- _Directions for this task_:
Transcribe every record verbatim.

(Collected data)
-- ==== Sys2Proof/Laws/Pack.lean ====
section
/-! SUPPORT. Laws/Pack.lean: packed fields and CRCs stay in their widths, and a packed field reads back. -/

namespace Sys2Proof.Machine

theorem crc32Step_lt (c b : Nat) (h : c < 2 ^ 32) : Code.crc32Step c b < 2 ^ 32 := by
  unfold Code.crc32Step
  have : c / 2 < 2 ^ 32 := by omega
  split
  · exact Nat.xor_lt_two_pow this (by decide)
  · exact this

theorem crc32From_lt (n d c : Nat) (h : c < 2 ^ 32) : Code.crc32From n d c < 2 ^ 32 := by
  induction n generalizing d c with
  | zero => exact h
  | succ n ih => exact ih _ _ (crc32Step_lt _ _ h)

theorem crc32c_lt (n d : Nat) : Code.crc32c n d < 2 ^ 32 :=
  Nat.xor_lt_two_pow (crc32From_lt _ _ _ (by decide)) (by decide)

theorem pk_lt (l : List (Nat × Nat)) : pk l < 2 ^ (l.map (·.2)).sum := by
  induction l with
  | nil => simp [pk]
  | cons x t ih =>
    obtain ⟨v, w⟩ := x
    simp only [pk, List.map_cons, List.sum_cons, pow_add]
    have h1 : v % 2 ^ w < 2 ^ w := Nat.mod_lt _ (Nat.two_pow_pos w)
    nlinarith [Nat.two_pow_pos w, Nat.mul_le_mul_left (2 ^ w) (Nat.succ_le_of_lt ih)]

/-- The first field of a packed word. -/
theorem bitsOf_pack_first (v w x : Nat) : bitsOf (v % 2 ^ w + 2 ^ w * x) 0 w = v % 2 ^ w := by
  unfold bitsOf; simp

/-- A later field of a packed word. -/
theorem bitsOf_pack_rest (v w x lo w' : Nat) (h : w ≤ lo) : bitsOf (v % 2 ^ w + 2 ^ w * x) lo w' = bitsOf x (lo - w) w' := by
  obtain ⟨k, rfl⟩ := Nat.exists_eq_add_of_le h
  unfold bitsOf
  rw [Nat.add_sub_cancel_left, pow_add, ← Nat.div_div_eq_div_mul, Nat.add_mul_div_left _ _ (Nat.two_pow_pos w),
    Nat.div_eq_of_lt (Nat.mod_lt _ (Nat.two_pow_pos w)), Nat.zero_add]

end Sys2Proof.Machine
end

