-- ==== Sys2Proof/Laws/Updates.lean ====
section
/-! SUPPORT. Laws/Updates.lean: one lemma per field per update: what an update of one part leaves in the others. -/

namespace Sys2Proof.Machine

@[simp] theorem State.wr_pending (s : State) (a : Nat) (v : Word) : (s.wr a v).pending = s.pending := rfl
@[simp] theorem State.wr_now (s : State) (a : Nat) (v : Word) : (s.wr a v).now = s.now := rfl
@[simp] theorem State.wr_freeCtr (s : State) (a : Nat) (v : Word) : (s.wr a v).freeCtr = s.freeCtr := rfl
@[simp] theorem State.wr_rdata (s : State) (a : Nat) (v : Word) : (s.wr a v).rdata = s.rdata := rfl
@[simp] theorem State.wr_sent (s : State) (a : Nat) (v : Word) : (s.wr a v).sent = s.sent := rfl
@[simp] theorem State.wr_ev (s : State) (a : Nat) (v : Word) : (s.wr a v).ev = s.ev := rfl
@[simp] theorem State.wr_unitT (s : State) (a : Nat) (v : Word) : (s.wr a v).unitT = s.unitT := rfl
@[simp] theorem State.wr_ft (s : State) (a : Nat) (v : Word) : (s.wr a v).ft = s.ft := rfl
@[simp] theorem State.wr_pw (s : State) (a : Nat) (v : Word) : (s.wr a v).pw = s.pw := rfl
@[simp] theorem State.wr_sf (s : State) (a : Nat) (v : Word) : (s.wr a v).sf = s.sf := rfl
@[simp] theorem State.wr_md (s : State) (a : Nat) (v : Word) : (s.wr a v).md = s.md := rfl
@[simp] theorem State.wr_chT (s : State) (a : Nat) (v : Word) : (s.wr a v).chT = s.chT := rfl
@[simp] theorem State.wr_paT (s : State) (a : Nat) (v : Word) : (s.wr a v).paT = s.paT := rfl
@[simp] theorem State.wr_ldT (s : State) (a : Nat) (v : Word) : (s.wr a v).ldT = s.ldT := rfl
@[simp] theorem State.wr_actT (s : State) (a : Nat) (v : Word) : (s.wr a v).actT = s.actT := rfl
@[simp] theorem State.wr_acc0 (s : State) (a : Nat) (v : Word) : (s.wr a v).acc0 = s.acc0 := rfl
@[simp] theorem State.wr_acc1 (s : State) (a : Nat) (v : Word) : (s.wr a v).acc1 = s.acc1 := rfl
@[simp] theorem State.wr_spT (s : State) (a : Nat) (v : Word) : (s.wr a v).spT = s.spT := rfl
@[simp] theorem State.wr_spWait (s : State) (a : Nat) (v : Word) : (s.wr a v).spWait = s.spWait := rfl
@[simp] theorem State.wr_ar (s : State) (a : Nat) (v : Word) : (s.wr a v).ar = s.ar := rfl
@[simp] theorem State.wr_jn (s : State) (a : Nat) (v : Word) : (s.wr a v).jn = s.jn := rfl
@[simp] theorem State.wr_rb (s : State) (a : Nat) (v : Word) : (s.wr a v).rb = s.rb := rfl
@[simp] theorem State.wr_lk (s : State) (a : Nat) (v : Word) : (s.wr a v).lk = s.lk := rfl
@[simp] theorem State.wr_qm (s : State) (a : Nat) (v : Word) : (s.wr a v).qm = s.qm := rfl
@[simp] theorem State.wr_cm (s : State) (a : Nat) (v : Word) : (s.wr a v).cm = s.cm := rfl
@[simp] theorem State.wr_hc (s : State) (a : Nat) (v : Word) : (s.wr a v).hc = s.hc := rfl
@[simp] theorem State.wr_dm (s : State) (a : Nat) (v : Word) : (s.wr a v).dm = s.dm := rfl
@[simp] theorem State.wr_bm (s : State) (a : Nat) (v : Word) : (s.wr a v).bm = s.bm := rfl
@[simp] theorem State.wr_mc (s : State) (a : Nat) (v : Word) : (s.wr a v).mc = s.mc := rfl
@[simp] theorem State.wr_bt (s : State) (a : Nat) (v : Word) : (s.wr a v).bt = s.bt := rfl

- _Result for this task_:
-- ==== Sys2Proof/Laws/Pack.lean ====
section
/-! SUPPORT. Laws/Pack.lean: packed fields and CRCs stay in their widths, and a packed field reads back. -/

namespace Sys2Proof.Machine

theorem crc32Step_lt (c b : Nat) (h : c < 2 ^ 32) : Code.crc32Step c b < 2 ^ 32 := by
  unfold Code.crc32Step
  have : c / 2 < 2 ^ 32 := by omega
  split
  · exact Nat.xor_lt_two_pow this (by decide)
  · exact this

theorem crc32From_lt (n d c : Nat) (h : c < 2 ^ 32) : Code.crc32From n d c < 2 ^ 32 := by
  induction n generalizing d c with
  | zero => exact h
  | succ n ih => exact ih _ _ (crc32Step_lt _ _ h)

theorem crc32c_lt (n d : Nat) : Code.crc32c n d < 2 ^ 32 :=
  Nat.xor_lt_two_pow (crc32From_lt _ _ _ (by decide)) (by decide)

theorem pk_lt (l : List (Nat × Nat)) : pk l < 2 ^ (l.map (·.2)).sum := by
  induction l with
  | nil => simp [pk]
  | cons x t ih =>
    obtain ⟨v, w⟩ := x
    simp only [pk, List.map_cons, List.sum_cons, pow_add]
    have h1 : v % 2 ^ w < 2 ^ w := Nat.mod_lt _ (Nat.two_pow_pos w)
    nlinarith [Nat.two_pow_pos w, Nat.mul_le_mul_left (2 ^ w) (Nat.succ_le_of_lt ih)]

/-- The first field of a packed word. -/
theorem bitsOf_pack_first (v w x : Nat) : bitsOf (v % 2 ^ w + 2 ^ w * x) 0 w = v % 2 ^ w := by
  unfold bitsOf; simp

/-- A later field of a packed word. -/
theorem bitsOf_pack_rest (v w x lo w' : Nat) (h : w ≤ lo) : bitsOf (v % 2 ^ w + 2 ^ w * x) lo w' = bitsOf x (lo - w) w' := by
  obtain ⟨k, rfl⟩ := Nat.exists_eq_add_of_le h
  unfold bitsOf
  rw [Nat.add_sub_cancel_left, pow_add, ← Nat.div_div_eq_div_mul, Nat.add_mul_div_left _ _ (Nat.two_pow_pos w),
    Nat.div_eq_of_lt (Nat.mod_lt _ (Nat.two_pow_pos w)), Nat.zero_add]

end Sys2Proof.Machine
end

-- ==== Sys2Proof/Laws/Updates.lean ====
section
/-! SUPPORT. Laws/Updates.lean: one lemma per field per update: what an update of one part leaves in the others. -/

namespace Sys2Proof.Machine

@[simp] theorem State.wr_pending (s : State) (a : Nat) (v : Word) : (s.wr a v).pending = s.pending := rfl
@[simp] theorem State.wr_now (s : State) (a : Nat) (v : Word) : (s.wr a v).now = s.now := rfl
@[simp] theorem State.wr_freeCtr (s : State) (a : Nat) (v : Word) : (s.wr a v).freeCtr = s.freeCtr := rfl
@[simp] theorem State.wr_rdata (s : State) (a : Nat) (v : Word) : (s.wr a v).rdata = s.rdata := rfl
@[simp] theorem State.wr_sent (s : State) (a : Nat) (v : Word) : (s.wr a v).sent = s.sent := rfl
@[simp] theorem State.wr_ev (s : State) (a : Nat) (v : Word) : (s.wr a v).ev = s.ev := rfl
@[simp] theorem State.wr_unitT (s : State) (a : Nat) (v : Word) : (s.wr a v).unitT = s.unitT := rfl
@[simp] theorem State.wr_ft (s : State) (a : Nat) (v : Word) : (s.wr a v).ft = s.ft := rfl
@[simp] theorem State.wr_pw (s : State) (a : Nat) (v : Word) : (s.wr a v).pw = s.pw := rfl
@[simp] theorem State.wr_sf (s : State) (a : Nat) (v : Word) : (s.wr a v).sf = s.sf := rfl
@[simp] theorem State.wr_md (s : State) (a : Nat) (v : Word) : (s.wr a v).md = s.md := rfl
@[simp] theorem State.wr_chT (s : State) (a : Nat) (v : Word) : (s.wr a v).chT = s.chT := rfl
@[simp] theorem State.wr_paT (s : State) (a : Nat) (v : Word) : (s.wr a v).paT = s.paT := rfl
@[simp] theorem State.wr_ldT (s : State) (a : Nat) (v : Word) : (s.wr a v).ldT = s.ldT := rfl
@[simp] theorem State.wr_actT (s : State) (a : Nat) (v : Word) : (s.wr a v).actT = s.actT := rfl
@[simp] theorem State.wr_acc0 (s : State) (a : Nat) (v : Word) : (s.wr a v).acc0 = s.acc0 := rfl
@[simp] theorem State.wr_acc1 (s : State) (a : Nat) (v : Word) : (s.wr a v).acc1 = s.acc1 := rfl
@[simp] theorem State.wr_spT (s : State) (a : Nat) (v : Word) : (s.wr a v).spT = s.spT := rfl
@[simp] theorem State.wr_spWait (s : State) (a : Nat) (v : Word) : (s.wr a v).spWait = s.spWait := rfl
@[simp] theorem State.wr_ar (s : State) (a : Nat) (v : Word) : (s.wr a v).ar = s.ar := rfl
@[simp] theorem State.wr_jn (s : State) (a : Nat) (v : Word) : (s.wr a v).jn = s.jn := rfl
@[simp] theorem State.wr_rb (s : State) (a : Nat) (v : Word) : (s.wr a v).rb = s.rb := rfl
@[simp] theorem State.wr_lk (s : State) (a : Nat) (v : Word) : (s.wr a v).lk = s.lk := rfl
@[simp] theorem State.wr_qm (s : State) (a : Nat) (v : Word) : (s.wr a v).qm = s.qm := rfl
@[simp] theorem State.wr_cm (s : State) (a : Nat) (v : Word) : (s.wr a v).cm = s.cm := rfl
@[simp] theorem State.wr_hc (s : State) (a : Nat) (v : Word) : (s.wr a v).hc = s.hc := rfl
@[simp] theorem State.wr_dm (s : State) (a : Nat) (v : Word) : (s.wr a v).dm = s.dm := rfl
@[simp] theorem State.wr_bm (s : State) (a : Nat) (v : Word) : (s.wr a v).bm = s.bm := rfl
@[simp] theorem State.wr_mc (s : State) (a : Nat) (v : Word) : (s.wr a v).mc = s.mc := rfl
@[simp] theorem State.wr_bt (s : State) (a : Nat) (v : Word) : (s.wr a v).bt = s.bt := rfl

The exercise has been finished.